The FDA move was prompted by reports of serious health problems and a number of deaths arising from the unapproved use of the toxin in treating certain medical conditions, especially spastic limb movements in children with cerebral palsy. The agency emphasized that spread of the toxin to other body sites is not a danger when Botox is used at approved doses for cosmetic purposes. The FDA also warned that toxin potency can vary among products, so doses, which are expressed in “units,” aren’t necessarily interchangeable from one product to another.
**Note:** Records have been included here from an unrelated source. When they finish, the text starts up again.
/-- 41_surface_validation.md R71: one character that is no hex digit, in any of the 24 lanes, suffices. -/
def Obligations.NonHexCharacterIsMalformed : Prop :=
  ∀ (s : State) (r : Request) (i : Fin 24), r.len = 24 →
    ¬((0x30 ≤ r.ch[i].toNat ∧ r.ch[i].toNat ≤ 0x39) ∨ (0x41 ≤ r.ch[i].toNat ∧ r.ch[i].toNat ≤ 0x46) ∨
      (0x61 ≤ r.ch[i].toNat ∧ r.ch[i].toNat ≤ 0x66)) →
    s.respValid = false →
    exec (decode s.config r) s = .next (accepted s (failureColumn s.config 1 0))

/-- 41_surface_validation.md R76: strings that differ only in the case of letters give the same bytes,
the same word and the same response. -/
def Obligations.LetterCaseDoesNotMatter : Prop :=
  ∀ (s : State) (r r' : Request), r.isTag = true → r'.isTag = true →
    (∀ i : Fin 24, sameUpToCase r.ch[i] r'.ch[i]) →
    tagBytes r = tagBytes r' ∧ tagWord r = tagWord r' ∧
      exec (decode s.config r) s = exec (decode s.config r') s

/-- 42_header_filter_partition.md R80, R81: any header but 48 is unsupported, before byte 1 is looked
at, with the header byte itself as payload. -/
def Obligations.OtherHeadersAreUnsupported : Prop :=
  ∀ (s : State) (r : Request), r.isTag = true → (tagBytes r)[0] ≠ 48#8 → s.respValid = false →
    exec (decode s.config r) s = .next (accepted s (failureColumn s.config 2 (tagBytes r)[0]))

/-- 42_header_filter_partition.md R83: what the filter check tests, and that it cannot fail, for any
byte. -/
def Obligations.FilterCheckAlwaysPasses : Prop :=
  (∀ b : Byte, filterOk b = true ↔ b.toNat ∈ [0, 32, 64, 96, 128, 160, 192, 224]) ∧
  (∀ b : Byte, filterOk (b &&& 0xE0#8) = true)

/-- 42_header_filter_partition.md R86, R88: the seven rows, no other key, and widths that sum to 44. -/
def Obligations.PartitionTableHasItsSevenRows : Prop :=
  (∀ (p : Byte) (f : Format), ptable p = some f ↔ p.toNat = printedKey f) ∧
  (∀ f : Format, (f.cpw, f.irw) = printedWidths f ∧ f.irw = 44 - f.cpw ∧ f.cpw + f.irw = 44)

/-- 42_header_filter_partition.md R89: under `PMASK = 0x1C` each row is reached whatever the filter bits
and the last two bits of byte 1 are; the partition bits 111 give 28 and reach none, and a tag with header
48 and such a byte 1 raises `InvalidPartition(28)`. -/
def Obligations.EveryPartitionRowIsReached : Prop :=
  (∀ (f : Format) (filter : BitVec 3) (low : BitVec 2),
    ptable ((filter ++ BitVec.ofNat 3 (printedKey f / 4) ++ low) &&& PMask.x1C.mask) = some f) ∧
  (∀ (filter : BitVec 3) (low : BitVec 2),
    (filter ++ 7#3 ++ low) &&& PMask.x1C.mask = 28#8 ∧
      ptable ((filter ++ 7#3 ++ low) &&& PMask.x1C.mask) = none) ∧
  ((List.range 256).filter fun n => (ptable (BitVec.ofNat 8 n &&& PMask.x1C.mask)).isNone).length = 32 ∧
  (∀ (s : State) (r : Request), r.isTag = true → (tagBytes r)[0] = 48#8 → s.config.pmask = .x1C →
    (tagBytes r)[1] &&& 0x1C#8 = 28#8 → s.respValid = false →
    exec (decode s.config r) s = .next (accepted s (failureColumn s.config 3 28)))

/-- 42_header_filter_partition.md R90: under `PMASK = 0x18` bit 13 of the stream is ignored, the rows 4,
12 and 20 and `InvalidPartition` never occur, and the two masks give different responses exactly on
the tags with header 48 and that bit set. -/
def Obligations.AlternateMaskIgnoresBitThirteen : Prop :=
  ∀ (m : SerialMode) (r : Request), r.isTag = true →
    (∀ r' : Request, r'.isTag = true → tagWord r' ||| (1#96 <<< 82) = tagWord r ||| (1#96 <<< 82) →
      decodeImage ⟨.x18, m⟩ r' = decodeImage ⟨.x18, m⟩ r) ∧
    ((tagBytes r)[0] = 48#8 →
      ∃ f ∈ [Format.p0, .p8, .p16, .p24], decode ⟨.x18, m⟩ r = decodeFormat (tagWord r) f ∧
        (tagBytes r)[1] &&& 0x18#8 = BitVec.ofNat 8 (printedKey f)) ∧
    (decodeImage ⟨.x18, m⟩ r ≠ decodeImage ⟨.x1C, m⟩ r ↔
      (tagBytes r)[0] = 48#8 ∧ (tagWord r).getMsbD 13 = true)

/-! ### Steps 6 and 7 -/

/-- 43_field_extraction.md R105, R106 and the formulas of section 5: in every format the company prefix
is `T` shifted by `82 - cpw` under its mask and the item reference is `T` shifted by 38 under its mask;
the decode succeeds and exports the row of the table. -/
def Obligations.FieldsAreShiftsAndMasksOfTheWord : Prop :=
  ∀ (s : State) (r : Request) (f : Format), r.isTag = true → s.config.pmask = .x1C →
    tagWord r &&& rowMask = rowMatch f → s.respValid = false →
    ∃ R, exec (decode s.config r) s = .next (accepted s R) ∧ R.status = 0 ∧ R.errValue = 0 ∧
      R.companyPrefix.toNat = ((tagWord r).toNat >>> cpShift f) &&& cpMask f ∧
      R.companyPrefix.toNat =
        ((tagWord r).toNat >>> (82 - R.dbgCpw.toNat)) &&& (2 ^ R.dbgCpw.toNat - 1) ∧
      R.itemReference.toNat = ((tagWord r).toNat >>> 38) &&& irMask f ∧
      R.itemReference.toNat = ((tagWord r).toNat >>> 38) &&& (2 ^ R.dbgIrw.toNat - 1) ∧
      R.dbgPartition.toNat = printedKey f ∧ (R.dbgCpw.toNat, R.dbgIrw.toNat) = printedWidths f

/-- 43_field_extraction.md R107: the 44-bit form, for every split of the 44 bits, and its agreement with
the shifts and masks of R105 and R106. -/
def Obligations.FieldsSplitTheFortyFourBits : Prop :=
  ∀ (t : TagWord) (cpw : Nat) (_h : cpw ≤ 44),
    (readBits t 14 44).toNat = t.toNat / 2 ^ 38 % 2 ^ 44 ∧
    (readBits t 14 cpw).toNat = (readBits t 14 44).toNat >>> (44 - cpw) ∧
    (readBits t (14 + cpw) (44 - cpw)).toNat = (readBits t 14 44).toNat &&& (2 ^ (44 - cpw) - 1) ∧
    (readBits t 14 44).toNat =
      (readBits t 14 cpw).toNat * 2 ^ (44 - cpw) + (readBits t (14 + cpw) (44 - cpw)).toNat ∧
    (readBits t 14 cpw).toNat = (t.toNat >>> (82 - cpw)) &&& (2 ^ cpw - 1) ∧
    (readBits t (14 + cpw) (44 - cpw)).toNat = (t.toNat >>> 38) &&& (2 ^ (44 - cpw) - 1)

/-- 42_header_filter_partition.md R92: the two most significant bits of the company prefix are
`B[1][1:0]`, at every width. -/
def Obligations.CompanyPrefixStartsInByteOne : Prop :=
  ∀ (t : TagWord) (f : Format) (w : Nat) (_h : w ≤ 44), w = f.cpw →
    (readBits t 14 w).toNat / 2 ^ (w - 2) = (byteAt t 1).toNat % 4

/-- 43_field_extraction.md R104 and 10_state.md R22: the cursor's whole life in a decode, the widths'
sum, the bounds of the fields and the filter check. -/
def Obligations.CursorEndsAtFiftyEight : Prop :=
  ∀ (c : Config) (r : Request) (x : Signals), decodeSteps c r = .ok x →
    x.cur6.toNat = 14 ∧ x.cur7.toNat = 14 + x.cpw.toNat ∧
    x.curEnd.toNat = 14 + x.cpw.toNat + x.irw.toNat ∧ x.curEnd.toNat = 58 ∧
    x.cpw.toNat + x.irw.toNat = 44 ∧
    x.cp.toNat < 2 ^ x.cpw.toNat ∧ x.ir.toNat < 2 ^ x.irw.toNat ∧
    x.cp.toNat = readBitsSum x.tb 14 x.cpw.toNat ∧
    x.ir.toNat = readBitsSum x.tb (14 + x.cpw.toNat) (44 - x.cpw.toNat) ∧
    x.filterOk = true

/-- 43_field_extraction.md R119 and 30_encoding.md R54: two tags that differ only in the filter bits
have the same response in every field but `dbg_filter`. -/
def Obligations.FilterReachesOnlyItsDebugField : Prop :=
  ∀ (s : State) (r r' : Request), r.isTag = true → r'.isTag = true →
    tagWord r ||| (7#96 <<< 85) = tagWord r' ||| (7#96 <<< 85) → s.respValid = false →
    ∃ R f', exec (decode s.config r) s = .next (accepted s R) ∧
      exec (decode s.config r') s = .next (accepted s { R with dbgFilter := f' })

/-! ### Step 8 -/

/-- 44_serial_number.md R135: the four-rule pipeline is the tag's last four bytes, big-endian. -/
def Obligations.SerialPipelineHasItsClosedForm : Prop :=
  ∀ t : TagWord,
    let s32 := ser32 (byteAt t 0) #v[byteAt t 7, byteAt t 8, byteAt t 9, byteAt t 10, byteAt t 11]
    s32.toNat = (byteAt t 8).toNat * 2 ^ 24 + (byteAt t 9).toNat * 2 ^ 16 +
      (byteAt t 10).toNat * 2 ^ 8 + (byteAt t 11).toNat ∧
    s32 = readBits t 64 32 ∧ s32.toNat = t.toNat % 2 ^ 32

/-- 44_serial_number.md R136: neither byte 7 nor the header nor the substituted byte reaches `ser32`,
which is what the pipeline gives whatever byte stands in the substituted place. -/
def Obligations.SubstitutedByteDoesNotReachTheSerial : Prop :=
  ∀ (header header' : Byte) (tail : Vector Byte 5) (b7 : Byte),
    ser32 header tail = ser32 header' (tail.set 0 b7) ∧
    ser32 header tail = reinterpreted (reversed (tail.set 0 b7))

/-- 44_serial_number.md R137: how the two serial numbers are related and when they are equal. -/
def Obligations.SerialModesDifferByBitsFiftyEightToSixtyThree : Prop :=
  ∀ t : TagWord,
    let s32 := ser32 (byteAt t 0) #v[byteAt t 7, byteAt t 8, byteAt t 9, byteAt t 10, byteAt t 11]
    let s38 := readBits t 58 38
    s32.toNat = s38.toNat % 2 ^ 32 ∧ s38.toNat = (byteAt t 7).toNat % 2 ^ 6 * 2 ^ 32 + s32.toNat ∧
    (s32.toNat = s38.toNat ↔ (byteAt t 7).toNat % 2 ^ 6 = 0) ∧
    (s32.toNat = s38.toNat ↔ ∀ i, 58 ≤ i → i ≤ 63 → t.getMsbD i = false) ∧
    (s32.toNat = s38.toNat ↔ s38.toNat < 4294967296)

/-- 44_serial_number.md R138, with R130 and R135: every successful decode returns `T mod 2^32` in
`parity` mode and `T mod 2^38` in `corrected` mode, and flags the mode. -/
def Obligations.SerialModeSelectsTheSerial : Prop :=
  ∀ (s : State) (r : Request) (R : Response),
    exec (decode s.config r) s = .next (accepted s R) → s.respValid = false → R.status = 0 →
    (s.config.serialMode = .parity →
      R.serial.toNat = (tagWord r).toNat % 2 ^ 32 ∧ R.serialMode = 0) ∧
    (s.config.serialMode = .corrected →
      R.serial.toNat = (tagWord r).toNat % 2 ^ 38 ∧ R.serialMode = 1)

/-- 44_serial_number.md section 2 and 30_encoding.md R54: in `parity` mode stream bits 58 to 63 reach no
output. -/
def Obligations.ParityModeIgnoresBitsFiftyEightToSixtyThree : Prop :=
  ∀ (s : State) (r r' : Request), s.config.serialMode = .parity → r.isTag = true → r'.isTag = true →
    tagWord r ||| (63#96 <<< 32) = tagWord r' ||| (63#96 <<< 32) →
    exec (decode s.config r) s = exec (decode s.config r') s

/-- 44_serial_number.md R139 to R141: a success holds at its port the lanes and the digit count of its
serial number, and they are the shortest decimal rendering of every value the port can carry. -/
def Obligations.DigitLanesRenderTheSerial : Prop :=
  (∀ (c : Config) (f : Format) (filter : Byte) (cp : BitVec 40) (ir : BitVec 24) (v : BitVec 38),
    (okImage c f filter cp ir v).serialDec = decimalLanes v.toNat ∧
    (okImage c f filter cp ir v).serialNdig.toNat = digitCount v.toNat) ∧
  ∀ n, n < 2 ^ 38 →
    1 ≤ digitCount n ∧ digitCount n ≤ 12 ∧ n < 10 ^ digitCount n ∧
    (∀ k, 1 ≤ k → n < 10 ^ k → digitCount n ≤ k) ∧
    ((List.range (digitCount n)).map fun i =>
      ((decimalLanes n).toList.getD i 0).toNat * 10 ^ (digitCount n - 1 - i)).sum = n ∧
    (∀ i, (h : i < 12) → (decimalLanes n)[i].toNat ≤ 9 ∧
      (i < digitCount n → (decimalLanes n)[i].toNat = n / 10 ^ (digitCount n - 1 - i) % 10) ∧
      (digitCount n ≤ i → (decimalLanes n)[i] = 0)) ∧
    ((decimalLanes n)[0] = 0 → n = 0) ∧
    decimalString n =
      ((decimalLanes n).toList.take (digitCount n)).map fun d => BitVec.ofNat 8 (0x30 + d.toNat)

/-! ### The decode as a whole -/

/-- 40_decode_top.md R60: on every request the instruction the decoder reads writes into `RESP` exactly
the image of the eight steps, and nothing but `RESP`, `RESP_VALID` and the port changes. -/
def Obligations.MachineRunsTheEightSteps : Prop :=
  ∀ (s : State) (r : Request), s.respValid = false →
    exec (decode s.config r) s = .next (accepted s (decodeImage s.config r))

/-- 40_decode_top.md R61, R62: what the host reads from the response is the identity or the error that
`decode` returns. -/
def Obligations.HostReadsTheResultOfTheDecode : Prop :=
  ∀ (c : Config) (r : Request), readResponse (decodeImage c r) = resultOf (decodeSteps c r)

/-- 60_exceptions.md R153, R155: the complete list of conditions, the earliest step's error reported. -/
def Obligations.StatusFollowsTheStepOrder : Prop :=
  ∀ (s : State) (r : Request), s.respValid = false →
    ∃ R, exec (decode s.config r) s = .next (accepted s R) ∧
      (R.status = 1 ↔ r.len ≠ 24 ∨ ∃ i : Fin 24, isHex r.ch[i] = false) ∧
      (R.status = 2 ↔ r.isTag = true ∧ (tagBytes r)[0] ≠ 48#8) ∧
      (R.status = 3 ↔ r.isTag = true ∧ (tagBytes r)[0] = 48#8 ∧
        ((tagBytes r)[1] &&& s.config.pmask.mask).toNat ∉ [0, 4, 8, 12, 16, 20, 24]) ∧
      (R.status = 1 → R.errValue = 0) ∧ (R.status = 2 → R.errValue = (tagBytes r)[0]) ∧
      (R.status = 3 → R.errValue = (tagBytes r)[1] &&& s.config.pmask.mask)

/-- 40_decode_top.md R64, 10_state.md R20: the response is a function of the request and of the
configuration, whatever else the two states hold. -/
def Obligations.ResponseDependsOnRequestAndConfigurationAlone : Prop :=
  ∀ (s s' : State) (r : Request), s.config = s'.config → s.respValid = false → s'.respValid = false →
    ∃ R, exec (decode s.config r) s = .next (accepted s R) ∧
      exec (decode s'.config r) s' = .next (accepted s' R)

/-! ### Each instruction -/

/-- The seven formats run on every operand, with every field of the response as the `OK` column of
10_state.md R26 gives it (43_field_extraction.md section 5, 44_serial_number.md section 3). Under
`PMASK = 0x18` the rows P4, P12 and P20 never occur (42_header_filter_partition.md R90); that they give
their row's effect there too is the model's choice (DESIGN CHOICE, log 18). -/
def Obligations.FormatsRunToTheOkColumn : Prop :=
  ∀ (s : State) (f : BitVec 3) (ser : BitVec 38), s.respValid = false →
    (∀ cp ir, exec (.p0 f cp ir ser) s =
      .next (accepted s (okColumn s.config .p0 f cp.toNat ir.toNat ser))) ∧
    (∀ cp ir, exec (.p4 f cp ir ser) s =
      .next (accepted s (okColumn s.config .p4 f cp.toNat ir.toNat ser))) ∧
    (∀ cp ir, exec (.p8 f cp ir ser) s =
      .next (accepted s (okColumn s.config .p8 f cp.toNat ir.toNat ser))) ∧
    (∀ cp ir, exec (.p12 f cp ir ser) s =
      .next (accepted s (okColumn s.config .p12 f cp.toNat ir.toNat ser))) ∧
    (∀ cp ir, exec (.p16 f cp ir ser) s =
      .next (accepted s (okColumn s.config .p16 f cp.toNat ir.toNat ser))) ∧
    (∀ cp ir, exec (.p20 f cp ir ser) s =
      .next (accepted s (okColumn s.config .p20 f cp.toNat ir.toNat ser))) ∧
    (∀ cp ir, exec (.p24 f cp ir ser) s =
      .next (accepted s (okColumn s.config .p24 f cp.toNat ir.toNat ser)))

/-- The three error rows run on every operand to their failure column of 10_state.md R26, with the
status and payload of 60_exceptions.md R151, R152. No request decodes to `invalidPartition` under
`PMASK = 0x18`, to `unsupportedHeader` of 48 or to `malformedTag` of a well-formed tag; that these give
their row's effect too is the model's choice (DESIGN CHOICE, log 18). -/
def Obligations.ErrorRowsRunToTheirFailureColumn : Prop :=
  ∀ s : State, s.respValid = false →
    (∀ req, exec (.malformedTag req) s = .next (accepted s (failureColumn s.config 1 0))) ∧
    (∀ h rest, exec (.unsupportedHeader h rest) s = .next (accepted s (failureColumn s.config 2 h))) ∧
    (∀ f rest, exec (.invalidPartition f rest) s = .next (accepted s (failureColumn s.config 3 28)))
Finally, if you’re considering botulinum toxin injections for any reason, cosmetic or medical, the standard caveats apply: Look for a licensed, board-certified physician who has extensive experience with botulinum toxin and its potential side effects.
Don’t be afraid to ask questions. Request permission to speak to a patient the clinician has treated. And before treatment, be sure to tell your physician about any prescription or over-the-counter medications you’re taking, as well as anything you’re allergic to and any medical problems you might have.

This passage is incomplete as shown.